Michael and Alessandra Buarque, de Macedo had an automotive liability policy, with a coverage limit of $500,000 and an umbrella policy, with a coverage limit of 2 million dollars. After the accident, the surviving child, the personal representative of the estates of Alessandra and the deceased child (“the Buarque de Macedos”) made policy limit demands on both policies. While the insurer for the automobile liability policy paid the policy limits of $500,000, the Automobile Insurance Company of Hartford, Connecticut (“AIC”), the insurer for the umbrella policy, denied coverage for the accident. AIC denied coverage because of an exclusion in the policy which stated it does not apply to “bodily injury or personal injury to any person who is related by blood, marriage, or adoption to an insured and who is a resident of the household of that person.”

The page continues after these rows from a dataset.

/-- The PTP part of a received frame: the domain's messages are counted, used and answered; messages of other domains pass
through. The FLAGS of the header come with it. -/
def receivePtp (p : Nat) (m : List Nat) (stamp : Nat) (s : State) : State × Nat :=
  if !s.flag ETH_PTP_CFG.EN || !s.flag ETH_P_CFG.PTP p || decide (ptpDomain m ≠ s.rd ETH_PTP_CFG.DOMAIN) then
    (s, if ptpType m < 4 then 1 else 2)
  else
    let s := s.when (decide (ptpType m < 4)) (fun s => s.count ETH_P_PTP_CNT.RX_EVENT p)
    if ptpType m = 2 ∧ s.flag ETH_PTP_CFG.P2P then (pdelayAnswer p m stamp s, s.ptpFlags m false)
    else
      let r := enginePtp p m stamp s
      (r.1, s.ptpFlags m r.2)

/-- A frame is received on port `p`, its timestamp point passing the pins at `pin`: stamped, used where it is a PTP message,
and written with its header to the port's receive ring, if one can take it. -/
def frameReceivedEth (p pin : Nat) (f : List Nat) (s : State) : State :=
  if !s.flag ETH_P_CFG.USED p || !s.ethOn then s
  else
    let at0 := s.pinTime p pin
    let stamp := at0 - s.rd ETH_P_LAT.LAT_IN p
    let s := s.modPort p (fun r => { r with lastPin := at0 })
    let r := match s.ptpMessage f with
      | some m => receivePtp p m stamp s
      | none => (s, 0)
    match r.1.rxRing p with
    | some q => ringDeliver q (rxHeader p r.2 stamp f.length ++ f) r.1
    | none => r.1

/-! ### The transmit timestamp queue (R378 to R380) -/

/-- The TAG of the frame that leaves: that of the descriptor whose frame it is (R378, R408); the row's own where no descriptor of the
model's is on its way. -/
def State.markTag (s : State) (p ty seq tag : Nat) : Nat :=
  match (s.port p).marks.find? (fun m => decide (m.ty = ty % 16) && decide (m.seq = seq % 65536)) with
  | some m => m.tag
  | none => tag

/-- A marked frame leaves the pins of a port that works: its entry is kept, or dropped where 8 are held. An own Delay_Req or Pdelay_Req also begins
an exchange of the engine. -/
def txTimestamp (p ty seq tag pin : Nat) (s : State) : State :=
  if !s.flag ETH_P_CFG.USED p || !s.ethOn then s
  else
  let at0 := s.pinTime p pin
  let t := at0 + s.rd ETH_P_LAT.LAT_OUT p
  let tag := s.markTag p ty seq tag
  let s := s.modPort p (fun r => { r with
    lastPin := at0, marks := r.marks.eraseP (fun m => decide (m.ty = ty % 16) && decide (m.seq = seq % 65536)) })
  let s :=
    if ty = 1 then s.when (decide (s.rd ETH_SRV_CTRL.SLAVE_PORT = p))
      (fun s => s.modEth (fun e => { e with delayReqs := (seq, t) :: e.delayReqs }))
    else if ty = 2 then s.modPort p (fun r => { r with peer := { r.peer with req := some (seq, t), resp := none } })
    else s
  if 8 ≤ (s.port p).stamps.length then (s.wrFlag ETH_P_TXTS_STAT.OVF true p).count ETH_P_TXTS_STAT.DROP p
  else s.modPort p (fun r => { r with stamps := r.stamps ++ [⟨ty % 16 * 2 ^ 24 + seq % 65536 * 256 + tag % 256, t⟩] })

/-- A read of `ETH_P_TXTS0[p]` pops the oldest entry and latches its time; on an empty queue it counts (R379). -/
def txtsPop (p : Nat) (s : State) : State :=
  match (s.port p).stamps with
  | e :: es =>
    (s.wrTime ETH_P_TXTS1.NS ETH_P_TXTS2.SEC_LO ETH_P_TXTS3.SEC_HI e.timeNs p).modPort p (fun r => { r with stamps := es })
  | [] => s.count ETH_P_TXTS_STAT.UNDERFLOW p

/-! ### The engine's registers (R382, R384) -/

/-- A write of `ETH_SRV_CTRL` (k = 0) or of `ETH_SRV_PARENT0` to `2` (k = 1 to 3): a changed slave port or parent is a master
change; switching the engine on clears VALID. -/
def srvWrite (k v : Nat) (s : State) : State :=
  let before := (s.rd ETH_SRV_CTRL.SLAVE_PORT, s.parentId)
  let was := s.flag ETH_SRV_CTRL.ENABLE
  let s :=
    if k = 0 then (s.wr ETH_SRV_CTRL.ENABLE (v / 4)).wr ETH_SRV_CTRL.SLAVE_PORT v
    else if k = 1 then s.wr ETH_SRV_PARENT0.ID v
    else if k = 2 then s.wr ETH_SRV_PARENT1.ID v
    else s.wr ETH_SRV_PARENT2.PORT v
  let s := s.when (!was && s.flag ETH_SRV_CTRL.ENABLE) (fun s => s.wrFlag ETH_SRV_OFFSET2.VALID false)
  if before = (s.rd ETH_SRV_CTRL.SLAVE_PORT, s.parentId) then s
  else (guardDiscard (guardCause gcMasterChange s)).modEth (fun e => { e with sync := none, delayReqs := [], endToEnd := none })

/-- A read of `ETH_SRV_OFFSET0` latches the two words that go with it. -/
def latchOffset (s : State) : State :=
  s.modEth (fun e => { e with latched := some (s.rd ETH_SRV_OFFSET1.OFFSET,
    s.rd ETH_SRV_OFFSET2.GEN * 65536 + b2n (s.flag ETH_SRV_OFFSET2.VALID) * 32768 + b2n (s.flag ETH_SRV_OFFSET2.REFUSED) * 16384) })

/-! ### Egress (R381) -/

/-- The limit of an egress queue in µs; queue 3 has its deadline instead. -/
def egressLimit (q : Nat) : Option Nat :=
  if q = 0 then some 20 else if q = 1 then some 1000 else if q = 2 then some 100000 else none

/-- A frame as it leaves a port that is a master (portState 6): ASYM stands in the correctionField of its Follow_Up and
Delay_Resp messages (R375). -/
def State.asymFrame (s : State) (p : Nat) (f : List Nat) : List Nat :=
  match s.ptpMessage f with
  | none => f
  | some m =>
    if s.rd ETH_P_CTRL.PORT_STATE p = 6 ∧ (ptpType m = 8 ∨ ptpType m = 9) then
      let at0 := f.length - m.length + 8
      f.take at0 ++ toBytesBE 8 (ofSigned 64 (ptpCorrection m + s.rdS ETH_P_ASYM.ASYM p * 65536)) ++ f.drop (at0 + 8)
    else f

/-- Port `p` has something to send that is served earlier (R381): a Pdelay answer of its own, which goes through queue 0, or a frame at
the head of another ring in an earlier queue. A frame behind another of its ring is not eligible yet (R407). -/
def State.egressBehind (s : State) (r p : Nat) (d : Desc) : Bool :=
  (decide (d.ctrl / 64 % 4 ≠ 0) && !(s.port p).answers.isEmpty)
    || anyUpTo (fun q => decide (q ≠ r) && (decide (s.egressPort q = some p) && (match s.inService q with
      | some e => decide (e.ctrl / 64 % 4 < d.ctrl / 64 % 4)
      | none => false))) 24

/-- The microseconds from its posting until a descriptor that is at the head of its ring became eligible (R407). -/
def State.eligibleUs (s : State) (r : Nat) (d : Desc) : Nat := 20 * ((s.ring r).doneTick - d.postedTick)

This appeal came before the Court after the Appellate Court of Maryland upheld the Circuit Court of Montgomery County’s ruling on a motion for summary judgment, where the circuit court found that the household exclusion provision in the umbrella policy was enforceable. On appeal to the Supreme Court of Maryland, the central issue centered on the Court’s interpretation of Md. Courts and Judicial Proceedings Code Ann. § 5-806(b) which states:

The right of action by a parent or the estate of a parent against a child of the parent, or by a child or the estate of a child against a parent of the child, for wrongful death, personal injury, or property damage arising out of the operation of a motor vehicle, as defined in Title 11 of the Transportation Article, may not be restricted by the doctrine of parent-child immunity or by any insurance policy provisions, up to the limits of motor vehicle liability coverage or uninsured motor vehicle coverage.

(Emphasis added). The Buarque de Macedo family argued that the plain language of § 5-806(b) renders the umbrella policy’s household exclusion void with respect to the surviving child, because the umbrella policy included excess motor vehicle liability coverage. Additionally, in Maryland, a provision in an insurance policy is unenforceable if it conflicts with Maryland public policy. AIC argued that § 5-806(b), when read with relevant provisions in the Insurance Article, makes it clear that the General assembly intended for § 5-806(b) to be limited to the mandatory primary layer auto coverage.

            The Supreme Court of Maryland held that § 5-806(b) cannot be read in a vacuum and must be read in conjunction with the relevant provisions in Title 19 of the Insurance Article. The Court found that§ 5-806(b) referenced motor vehicle liability coverage or uninsured motor vehicle coverage which strongly signaled to the Court the General Assembly’s intent for § 5-806(b) to apply only to the required primary liability coverage, and not to optional excess coverage provided by an umbrella policy. The Court noted that the only reference to an umbrella policy in Title 19 of the Insurance Article provides that an umbrella policy may include the uninsured motorist coverage outlined in that section. The Court also reaffirmed that an umbrella policy is not motor vehicle liability insurance within the meaning of the relevant provisions of Title 19 of the Insurance Article. Accordingly, the Court affirmed the judgment of the Appellate Court of Maryland.